__Task statement__
Beginning with the line below that contains "them (R196). -/" and ending with the line that contains "dramBase : Word", copy every line exactly. Copy nothing else.

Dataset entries

/-- PTP on one port (R321, R322). -/
structure PtpPort where
  /-- The best Announce heard, by the order of the alternate BMCA, and when. -/
  best : Option Nat
  heard : Int
  /-- Sync and Announce are sent as a master. -/
  master : Bool
deriving DecidableEq, Repr

/-- Hall's servo (R320, R321, R325). -/
structure Servo where
  /-- TIME_SOURCE: 0-3 a port, 10h + l a Valley link. -/
  source : Nat
  domain : Nat
  locked : Bool
  alarm : Bool
  exchanges : Nat
  /-- Consecutive exchanges with an offset within ±50 ns. -/
  run : Nat
  lastOffset : Int
  lastExchange : Int
  sync : Option SyncStamp
  delayReq : Option (BitVec 16 × Int)
  /-- Offsets of the exchanges before the step. -/
  offsets : List Int
  ports : Vector PtpPort 4
deriving DecidableEq, Repr

def Servo.reset : Servo :=
  { source := 0, domain := 24, locked := false, alarm := false, exchanges := 0, run := 0, lastOffset := 0, lastExchange := 0
    sync := none, delayReq := none, offsets := [], ports := Vector.replicate 4 ⟨none, 0, false⟩ }

structure TimeBase where
  cnt : BitVec 64
  anchorC : BitVec 64
  anchorT : Int
  rate : Word
  /-- Value written to TB_RATE that the next tick applies (R314). -/
  ratePend : Option Word
  /-- GO requests that the next tick judges, with the mailbox of the TIME_STEP command that asked (R317, R318). -/
  stepPend : List (Option MboxId)
  stepped : Bool
  denied : Bool
  stepSLo : Word
  stepSHi : BitVec 16
  stepNs : BitVec 30
  stepFrac : BitVec 16
  /-- Holding registers of R316. -/
  nowNs : BitVec 30
  nowSLo : Word
  nowSHi : BitVec 16
  nowCntLo : Word
  nowCntHi : Word
  planSlot : Word
  plans : Vector (List PlanReg) 16
  timing : Vector (Option FrameTiming) 16
  ioSel : Word
  pps : Word
  asym : Vector Word 4
  /-- Captures accepted and the last accepted edge, TIME_IO (0) and GPIO7 (1) (R330). -/
  capCount : Vector Nat 2
  capLast : Vector (Option Int) 2
  /-- The PPS output is high until then. -/
  ppsHigh : Option Int
  /-- The last whole second for which the PPS output rose. -/
  ppsLast : Int
  servo : Servo
deriving DecidableEq, Repr

def TimeBase.reset : TimeBase :=
  { cnt := 0, anchorC := 0, anchorT := 0, rate := 0, ratePend := none, stepPend := [], stepped := false, denied := false
    stepSLo := 0, stepSHi := 0, stepNs := 0, stepFrac := 0, nowNs := 0, nowSLo := 0, nowSHi := 0, nowCntLo := 0, nowCntHi := 0
    planSlot := 0, plans := Vector.replicate 16 [], timing := Vector.replicate 16 none, ioSel := 0, pps := 100000
    asym := Vector.replicate 4 0, capCount := Vector.replicate 2 0, capLast := Vector.replicate 2 none, ppsHigh := none
    ppsLast := 0, servo := Servo.reset }
/-! ### Power (R393-R418) -/

structure Power where
  /-- Bit d: domain d of Table 14-1 is on (R394). -/
  domains : BitVec 86
  /-- PWR_CAP, FMIN_MHZ, FILLER_LEVEL, THRESH_MV and PWR_GROUP as written. -/
  cap : Word
  fmin : BitVec 12
  filler : BitVec 7
  thresh : BitVec 7
  group : Word
  floor : Bool
  mismatch : Bool
  avsFault : Bool
  /-- F_pwr, MHz; it is being lowered; µs in succession with B below 95 % of the budget (R406). -/
  fpwr : Nat
  lowering : Bool
  calm : Nat
  /-- P_est, and P_meas and B kept exactly, in 0.1 W; sum and number of the estimates of the interval in progress and of the latest one. -/
  est : Nat
  meas : Rat
  basis : Rat
  estSum : Nat
  estCount : Nat
  est10Sum : Nat
  est10Count : Nat
  /-- Mismatch intervals in succession, and whether their record has been raised (R407). -/
  mismatchRun : Nat
  mismatchSent : Bool
  /-- VDD_CORE, mV: target, latest acknowledged, and a step written and not yet acknowledged with its instant (R401, R415). -/
  targetMv : Nat
  ackMv : Nat
  written : Option (Nat × Int)
  /-- Failed and successful AVSBus transactions in succession, and the last status word (R416). -/
  failRun : Nat
  okRun : Nat
  status : BitVec 16
  /-- Sensors X_0-X_15: sample, and samples in succession at the trip; sensors that throttle (R409-R411). -/
  tempX : Vector (BitVec 12) 16
  tripX : Vector Nat 16
  hot : BitVec 80
  /-- Held after a thermal trip; REFCLK is lost (R411, R399). -/
  tripHold : Bool
  refLost : Bool
  /-- Shares of the members at configuration and now, W; lateness of the members and generations of the millisecond; the
  last millisecond judged; a transfer to apply: giver, receiver, instant (R412, R413). -/
  shareCfg : List (DeviceId × Nat)
  share : List (DeviceId × Nat)
  late : List (DeviceId × Int)
  gens : Nat
  lastMs : Int
  transfer : Option (Option (DeviceId × DeviceId) × Int)
  /-- N_svc that the configuration was accepted with (R408). -/
  accepted : Nat
deriving DecidableEq, Repr

def Power.reset : Power :=
  { domains := 0x3C00E0#86 <<< 64, cap := 0x002D0104, fmin := 1500, filler := 60, thresh := 40, group := 0x00096000
    floor := false, mismatch := false, avsFault := false, fpwr := 2250, lowering := false, calm := 0, est := 0, meas := 0
    basis := 0, estSum := 0, estCount := 0, est10Sum := 0, est10Count := 0, mismatchRun := 0, mismatchSent := false
    targetMv := 750, ackMv := 0, written := none, failRun := 0, okRun := 0, status := 0, tempX := Vector.replicate 16 0
    tripX := Vector.replicate 16 0, hot := 0, tripHold := false, refLost := false, shareCfg := [], share := [], late := []
    gens := 0, lastMs := 0, transfer := none, accepted := 64 }
/-! ### History cache (R195-R226) -/

/-- A request in a ring: its 32 bytes, whether Hall posted it, and when (R203, R204). -/
structure HistReq where
  bytes : List Byte
  hall : Bool
  posted : Int
deriving DecidableEq, Repr

/-- An entry of the look-aside buffer (R220). -/
structure LabEntry where
  track : TrackId
  page : Fin 128
  cell : CellId
  frame : Nat
  sh : Bool
deriving DecidableEq, Repr

/-- One row-group copy that a request makes into the store: source address, frame, byte within it, length, and whether −0 is
stored as +0 (R210, R218). -/
structure HistWrite where
  src : Nat
  frame : Nat
  off : Nat
  len : Nat
  clean : Bool
deriving DecidableEq, Repr

/-- A context position of a fetch: frame and byte of its key row group and of its value row group (R207). -/
structure HistPos where
  kFrame : Nat
  kOff : Nat
  vFrame : Nat
  vOff : Nat
deriving DecidableEq, Repr

/-- A request whose data movement is in progress (R206). -/
structure HistRun where
  cls : Fin 3
  bytes : List Byte
  /-- Frames whose pins its writes wait for (R210). -/
  waits : List Nat
  /-- Frames that it has pinned. -/
  pins : List Nat
  /-- FETCH: its context positions, none where not valid. -/
  ctx : List (Option HistPos)
  tok : Nat
  lk : Nat
  writes : List HistWrite
  /-- The pages that it has copied on write or moved: old and new frame (R216, R224). -/
  copies : List (Nat × Nat)
  result : Nat
  /-- A shoot-down waits for it (R222). -/
  shot : Bool
deriving DecidableEq, Repr

structure Hist where
  en : Bool
  /-- Tracks of stopped cells that Hall detaches once no request writes them (R196). -/
  leaving : List TrackId
  /-- The frame records have been initialised since the last reset. -/
  init : Bool
  trackBase : Word
  plainBase : Word
  plainFrames : Word
  dramBase : Word
  dramFrames : Word
  place : Word
  sramReserve : Word
  /-- TRACK, CELL and SCOPE of HC_LAB_SHOOT, and BUSY. -/
  shoot : Word
  busy : Bool
  /-- Frames 0-447. -/
  sram : Mem
  /-- Frame records (R198). -/
  refcnt : Sparse Nat
  pin : Sparse Nat
  rings : Vector (List HistReq) 3
  /-- Sets of the look-aside buffer, most recently used first. -/
  lab : Vector (List LabEntry) 64
  active : List HistRun
  /-- VALID of the generation before the current one, by cell (R218). -/
  oldValid : Vector (BitVec 64) 16
  /-- When each track was attached or last appended to (R196). -/
  last : Vector Int 1024
deriving DecidableEq, Repr

def Hist.reset : Hist :=
  { en := false, leaving := [], init := false, trackBase := 0, plainBase := 0, plainFrames := 0, dramBase := 0, dramFrames := 0
    place := 0x00392424, sramReserve := 192, shoot := 0, busy := false, sram := [], refcnt := [], pin := []
    rings := Vector.replicate 3 [], lab := Vector.replicate 64 [], active := [], oldValid := Vector.replicate 16 0
    last := Vector.replicate 1024 0 }
/-! ### HARQ (R177-R181) -/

__Solution below__
  /-- Tracks of stopped cells that Hall detaches once no request writes them (R196). -/
  leaving : List TrackId
  /-- The frame records have been initialised since the last reset. -/
  init : Bool
  trackBase : Word
  plainBase : Word
  plainFrames : Word
  dramBase : Word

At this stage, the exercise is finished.